→ Required work
Read the records below and copy each line that contains "setBit".

→ Dataset excerpts
/-- Every accepted command whose rule completes is one of the constructors of `Completes`. -/
theorem completes_of_rule_done (ha : acceptedIn i s.phase = true) (h : ruleOf i s = .done t) : Completes s i t := by
  cases i with
  | nop => cases h; exact .nop
  | clear => cases h; exact .clear
  | feed b => obtain ⟨hsum, rfl⟩ := countSymbol_done h; exact .feed (by simpa [acceptedIn] using ha) hsum
  | hadd b => obtain ⟨hsum, rfl⟩ := countSymbol_done h; exact .hadd (by simpa [acceptedIn] using ha) hsum
  | setlen => cases h; exact .setlen (by simpa [acceptedIn] using ha)
  | setpad =>
    simp only [ruleOf, setPad] at h
    split at h
    next => cases h
    next harg => cases h; exact .setpad (by simpa [acceptedIn] using ha) (by omega)
  | builde => cases h; exact .builde (by simpa [acceptedIn] using ha)
  | buildd =>
    simp only [ruleOf, buildForDecode] at h
    split at h
    next => cases h
    next hlen => cases h; exact .buildd (by simpa [acceptedIn] using ha) (by simpa using hlen)
  | enc b =>
    obtain ⟨hcode, hout, hroom, rfl⟩ := encSymbol_done h
    exact .enc (by simpa [acceptedIn] using ha) hcode hout hroom
  | final => exact finishStream_done (by simpa [acceptedIn] using ha) h
  | dfeed b =>
    obtain ⟨hroom, hwalk⟩ := feedBits_done h
    obtain ⟨syms, n, cur, rfl⟩ := walkBits_done_walked hwalk
    exact .dfeed (by simpa [acceptedIn] using ha) hroom hwalk
  | dlast b =>
    obtain ⟨u, hu, hend⟩ := feedLast_done h
    obtain ⟨hroom, hwalk⟩ := feedBits_done hu
    obtain ⟨syms, n, cur, rfl⟩ := walkBits_done_walked hwalk
    obtain ⟨hall, rfl⟩ := endStream_done hend
    exact .dlast (by simpa [acceptedIn] using ha) hroom hwalk hall
  | dend => obtain ⟨hall, rfl⟩ := endStream_done h; exact .dend (by simpa [acceptedIn] using ha) hall
  | hrd b => cases h; exact .hrd
  | clrd b => cases h; exact .clrd
  | cbrd b k => cases h; exact .cbrd
  | pop => cases h; exact .pop

theorem countSymbol_raise {b : Byte} {a : Word} (h : countSymbol b a s = .raise e) : e = .overflow := by
  unfold countSymbol at h
  split at h <;> cases h
  rfl

theorem feedBits_raise {v : Byte} {n : Nat} (h : feedBits v n s = .raise e) : e = .overrun ∨ e = .corrupt := by
  rw [feedBits_eq] at h
  split at h
  · cases h; exact .inl rfl
  · exact .inr (walkBits_raise h)

theorem endStream_raise (h : endStream s = .raise e) : e = .truncated := by
  unfold endStream at h
  split at h <;> cases h
  rfl

theorem feedLast_raise {b : Byte} (h : feedLast b s = .raise e) : e = .overrun ∨ e = .corrupt ∨ e = .truncated := by
  unfold feedLast at h
  split at h
  · exact .inr (.inr (endStream_raise h))
  next hf => cases h; exact (feedBits_raise hf).imp_right .inl
  · cases h

theorem encSymbol_raise {b : Byte} (h : encSymbol b s = .raise e) : e = .noCode ∨ e = .length ∨ e = .overrun := by
  unfold encSymbol at h
  split at h
  · cases h; exact .inl rfl
  · split at h
    · cases h; exact .inr (.inl rfl)
    · split at h <;> cases h
      exact .inr (.inr rfl)

theorem finishStream_raise (h : finishStream s = .raise e) : e = .length ∨ e = .overrun := by
  unfold finishStream at h
  split at h
  · cases h; exact .inl rfl
  · split at h
    · cases h; exact .inr rfl
    · split at h <;> cases h

/-- An error the model records: NONE is no error, and BUSY is recorded by hardware only (60_exceptions.md R106, R112). -/
def Recordable (e : ErrCode) : Prop := e ≠ .none ∧ e ≠ .busy

/-- No rule raises NONE or BUSY, and no command that is accepted in ERROR raises anything. -/
theorem ruleOf_raise (ha : acceptedIn i s.phase = true) (h : ruleOf i s = .raise e) :
    Recordable e ∧ s.phase ≠ .error := by
  have outside (hi : acceptedIn i .error = false) : s.phase ≠ .error := by
    intro hp
    rw [hp, hi] at ha
    cases ha
  cases i with
  | nop | clear | setlen | builde | hrd | clrd | cbrd | pop => cases h
  | feed b | hadd b => cases countSymbol_raise h; exact ⟨by simp [Recordable], outside rfl⟩
  | setpad =>
    simp only [ruleOf, setPad] at h
    split at h <;> cases h
    exact ⟨by simp [Recordable], outside rfl⟩
  | buildd =>
    simp only [ruleOf, buildForDecode] at h
    split at h <;> cases h
    exact ⟨by simp [Recordable], outside rfl⟩
  | enc b => obtain rfl | rfl | rfl := encSymbol_raise h <;> exact ⟨by simp [Recordable], outside rfl⟩
  | final => obtain rfl | rfl := finishStream_raise h <;> exact ⟨by simp [Recordable], outside rfl⟩
  | dfeed b => obtain rfl | rfl := feedBits_raise h <;> exact ⟨by simp [Recordable], outside rfl⟩
  | dlast b => obtain rfl | rfl | rfl := feedLast_raise h <;> exact ⟨by simp [Recordable], outside rfl⟩
  | dend => cases endStream_raise h; exact ⟨by simp [Recordable], outside rfl⟩

end RuleCases

/-- Everything a command that answers a next state can do (40_control.md R72): it completes; or, outside ERROR, it records
an error and nothing else; or, in ERROR, it is ignored. -/
theorem exec_next_cases {i : Instr} {s t : State} (h : exec i s = .next t) :
    Completes s i t ∨
    (s.phase ≠ .error ∧ ∃ e, Recordable e ∧ t = errorRecorded e (encode i) s) ∨
    (s.phase = .error ∧ t = s) := by
  rw [exec_eq_runCommand] at h
  obtain ⟨ha, hr⟩ | ⟨e, ha, hr, rfl⟩ | ⟨-, hp, rfl⟩ | ⟨-, hp, rfl⟩ := runCommand_next_cases h
  · exact .inl (completes_of_rule_done ha hr)
  · obtain ⟨he, hp⟩ := ruleOf_raise ha hr
    exact .inr (.inl ⟨hp, e, he, recordError_eq e _ s hp⟩)
  · exact .inr (.inr ⟨hp, rfl⟩)
  · exact .inr (.inl ⟨hp, .sequence, by simp [Recordable], recordError_eq _ _ s hp⟩)

/-- A word written to CMD that answers a next state runs a command or, being illegal, records ILLEGAL outside ERROR
(30_encoding.md R65, 40_control.md R72). -/
theorem issueCommand_next_cases {c : Word} {s t : State} (h : issueCommand c s = .next t) :
    (∃ i, decode c = .ok i ∧ exec i s = .next t) ∨
    (s.phase ≠ .error ∧ t = errorRecorded .illegal c s) ∨ (s.phase = .error ∧ t = s) := by
  unfold issueCommand at h
  split at h
  next =>
    cases h
    by_cases hp : s.phase = .error
    · exact .inr (.inr ⟨hp, recordError_in_error _ _ s hp⟩)
    · exact .inr (.inl ⟨hp, recordError_eq _ _ s hp⟩)
  next i hi => exact .inl ⟨i, hi, h⟩

end Sys2Proof.Machine
end

section
/-! SUPPORT. What a completed command leaves unchanged (40_control.md R73), and the statements of who writes what. -/

namespace Sys2Proof.Machine

open Sys2Proof.Claims

section Frames

variable {s t : State} {i : Instr}

/-- PutBit into a byte that it does not complete. -/
theorem putBit_of_fill_ne (b : Bool) (s : State) (h : s.fill ≠ 7) : putBit b s =
    { s with bitcnt := s.bitcnt + 1, bitbuf := setBit (7 - s.fill.toNat) b s.bitbuf, fill := s.fill + 1 } :=
  if_neg h

/-- PutBit that completes a byte. -/
theorem putBit_of_fill_eq (b : Bool) (s : State) (h : s.fill = 7) : putBit b s =
    { s with
      bitcnt := s.bitcnt + 1, fifo := s.fifo ++ [setBit (7 - s.fill.toNat) b s.bitbuf], bitbuf := 0, fill := 0 } :=
  if_pos h

/-- PutBits only appends to the FIFO. -/
theorem putBits_fifo_extends (bs : List Bool) (s : State) : ∃ ps, (putBits bs s).fifo = s.fifo ++ ps := by
  induction bs generalizing s with
  | nil => exact ⟨[], by simp⟩
  | cons b bs ih =>
    obtain ⟨ps, hps⟩ := ih (putBit b s)
    rw [putBits_cons, hps]
    by_cases h : s.fill = 7
    · rw [putBit_of_fill_eq b s h]
      exact ⟨_, List.append_assoc ..⟩
    · rw [putBit_of_fill_ne b s h]
      exact ⟨ps, rfl⟩

theorem popByte_fifo (s : State) : (popByte s).fifo = s.fifo.tail := by
  unfold popByte
  split <;> simp [*]

/-- POP takes a byte off the FIFO, writes RESULT and does nothing else (45_readback.md R105). -/
theorem popByte_eq (s : State) : popByte s = { s with result := (popByte s).result, fifo := s.fifo.tail } := by
  unfold popByte
  split <;> simp [*]

theorem Completes.arg_eq (h : Completes s i t) (hi : i ≠ .clear) : t.arg = s.arg := by
  cases h with
  | clear => exact absurd rfl hi
  | enc => exact putBits_arg ..
  | pop => rw [popByte_eq]
  | _ => rfl

/-- Only CLEAR and the read-backs write RESULT (10_state.md R23). -/
theorem Completes.result_eq (h : Completes s i t) (hclear : i ≠ .clear) (hpop : i ≠ .pop) (hhrd : ∀ b, i ≠ .hrd b)
    (hclrd : ∀ b, i ≠ .clrd b) (hcbrd : ∀ b k, i ≠ .cbrd b k) : t.result = s.result := by
  cases h with
  | clear => exact absurd rfl hclear
  | pop => exact absurd rfl hpop
  | hrd => exact absurd rfl (hhrd _)
  | clrd => exact absurd rfl (hclrd _)
  | cbrd => exact absurd rfl (hcbrd _ _)
  | enc => exact putBits_result ..
  | _ => rfl

/-- A command that completes does not enter ERROR. -/
theorem Completes.phase_ne_error (h : Completes s i t) (hp : s.phase ≠ .error) : t.phase ≠ .error := by
  cases h with
  | enc => simpa using hp
  | pop => rw [popByte_eq]; exact hp
  | clear | builde | buildd | flush | aligned | dlast | dend => nofun
  | _ => exact hp

/-- Only CLEAR leaves ERROR (60_exceptions.md R109). -/
theorem Completes.eq_clear_of_leaves_error (h : Completes s i t) (hs : s.phase = .error) (ht : t.phase ≠ .error) :
    i = .clear := by
  cases h with
  | clear => rfl
  | nop | hrd | clrd | cbrd => exact absurd hs ht
  | pop => rw [popByte_eq] at ht; exact absurd hs ht
  | setpad hp => simp [hs] at hp
  | feed hp | hadd hp | setlen hp | builde hp | buildd hp | enc hp | flush hp | aligned hp | dfeed hp | dlast hp
  | dend hp => simp [hs] at hp

/-- CT_VALID is set by BUILDE and cleared by CLEAR and BUILDD only (10_state.md R30). -/
theorem Completes.ctValid_cases (h : Completes s i t) :
    t.ctValid = s.ctValid ∨ (i = .builde ∧ t.ctValid = true) ∨ ((i = .clear ∨ i = .buildd) ∧ t.ctValid = false) := by
  cases h with
  | clear => exact .inr (.inr ⟨.inl rfl, rfl⟩)
  | builde => exact .inr (.inl ⟨rfl, rfl⟩)
  | buildd => exact .inr (.inr ⟨.inr rfl, rfl⟩)
  | enc => exact .inl (putBits_ctValid ..)
  | pop => rw [popByte_eq]; exact .inl rfl
  | _ => exact .inl rfl

/-- EXCESS is cleared by CLEAR and set by a stream byte that finds no symbol outstanding only (10_state.md R30). -/
theorem Completes.excess_cases (h : Completes s i t) :
    t.excess = s.excess ∨ (i = .clear ∧ t.excess = false) ∨
      ((∃ b, i = .dfeed b ∨ i = .dlast b) ∧ t.excess = (s.excess || decide (s.symcnt = s.origLen))) := by
  cases h with
  | clear => exact .inr (.inl ⟨rfl, rfl⟩)
  | dfeed => exact .inr (.inr ⟨⟨_, .inl rfl⟩, rfl⟩)
  | dlast => exact .inr (.inr ⟨⟨_, .inr rfl⟩, rfl⟩)
  | enc => exact .inl (putBits_excess ..)
  | pop => rw [popByte_eq]; exact .inl rfl
  | _ => exact .inl rfl

/-- No command writes BUSY (10_state.md R29). -/
theorem Completes.busy_eq (h : Completes s i t) : t.busy = s.busy := by
  cases h with
  | enc => exact putBits_busy ..
  | pop => rw [popByte_eq]
  | _ => rfl

/-- HIST[b] is written by CLEAR, FEED b and HADD b only (10_state.md R31). -/
theorem Completes.histAt_eq (h : Completes s i t) (b : Byte) (hclear : i ≠ .clear) (hfeed : i ≠ .feed b)
    (hhadd : i ≠ .hadd b) : histAt t b = histAt s b := by
  cases h with
  | clear => exact absurd rfl hclear
  | feed => exact histAt_setHist_other _ _ _ _ fun e => hfeed (e ▸ rfl)
  | hadd => exact histAt_setHist_other _ _ _ _ fun e => hhadd (e ▸ rfl)
  | enc => simp [histAt]
  | pop => rw [popByte_eq]; rfl
  | _ => rfl

/-- The tree memories are written by CLEAR and the builds only (10_state.md R34). -/
theorem Completes.tree_eq (h : Completes s i t) (hclear : i ≠ .clear) (hbuilde : i ≠ .builde)
    (hbuildd : i ≠ .buildd) : t.tree = s.tree := by
  cases h with
  | clear => exact absurd rfl hclear
  | builde => exact absurd rfl hbuilde
  | buildd => exact absurd rfl hbuildd
  | enc => exact putBits_tree ..
  | pop => rw [popByte_eq]
  | _ => rfl

/-- The code table is written by BUILDE only (10_state.md R35). -/
theorem Completes.codes_eq (h : Completes s i t) (hbuilde : i ≠ .builde) : t.codes = s.codes := by
  cases h with
  | builde => exact absurd rfl hbuilde
  | enc => exact putBits_codes ..
  | pop => rw [popByte_eq]
  | _ => rfl

/-- But for CLEAR and POP the FIFO only grows at its end, and only by the commands that emit bytes (10_state.md R36). -/
theorem Completes.fifo_extends (h : Completes s i t) (hclear : i ≠ .clear) (hpop : i ≠ .pop) :
    ∃ bs, t.fifo = s.fifo ++ bs ∧
      (bs ≠ [] → (∃ b, i = .enc b) ∨ i = .final ∨ (∃ b, i = .dfeed b) ∨ ∃ b, i = .dlast b) := by
  cases h with
  | clear => exact absurd rfl hclear
  | pop => exact absurd rfl hpop
  | enc =>
    obtain ⟨ps, hps⟩ := putBits_fifo_extends (codeOf s.codes _) s
    exact ⟨ps, hps, fun _ => .inl ⟨_, rfl⟩⟩
  | flush => exact ⟨[s.bitbuf], rfl, fun _ => .inr (.inl rfl)⟩
  | dfeed => exact ⟨_, rfl, fun _ => .inr (.inr (.inl ⟨_, rfl⟩))⟩
  | dlast => exact ⟨_, rfl, fun _ => .inr (.inr (.inr ⟨_, rfl⟩))⟩
  | _ => exact ⟨[], (List.append_nil _).symm, fun hne => absurd rfl hne⟩

end Frames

→ Response area
    { s with bitcnt := s.bitcnt + 1, bitbuf := setBit (7 - s.fill.toNat) b s.bitbuf, fill := s.fill + 1 } :=
      bitcnt := s.bitcnt + 1, fifo := s.fifo ++ [setBit (7 - s.fill.toNat) b s.bitbuf], bitbuf := 0, fill := 0 } :=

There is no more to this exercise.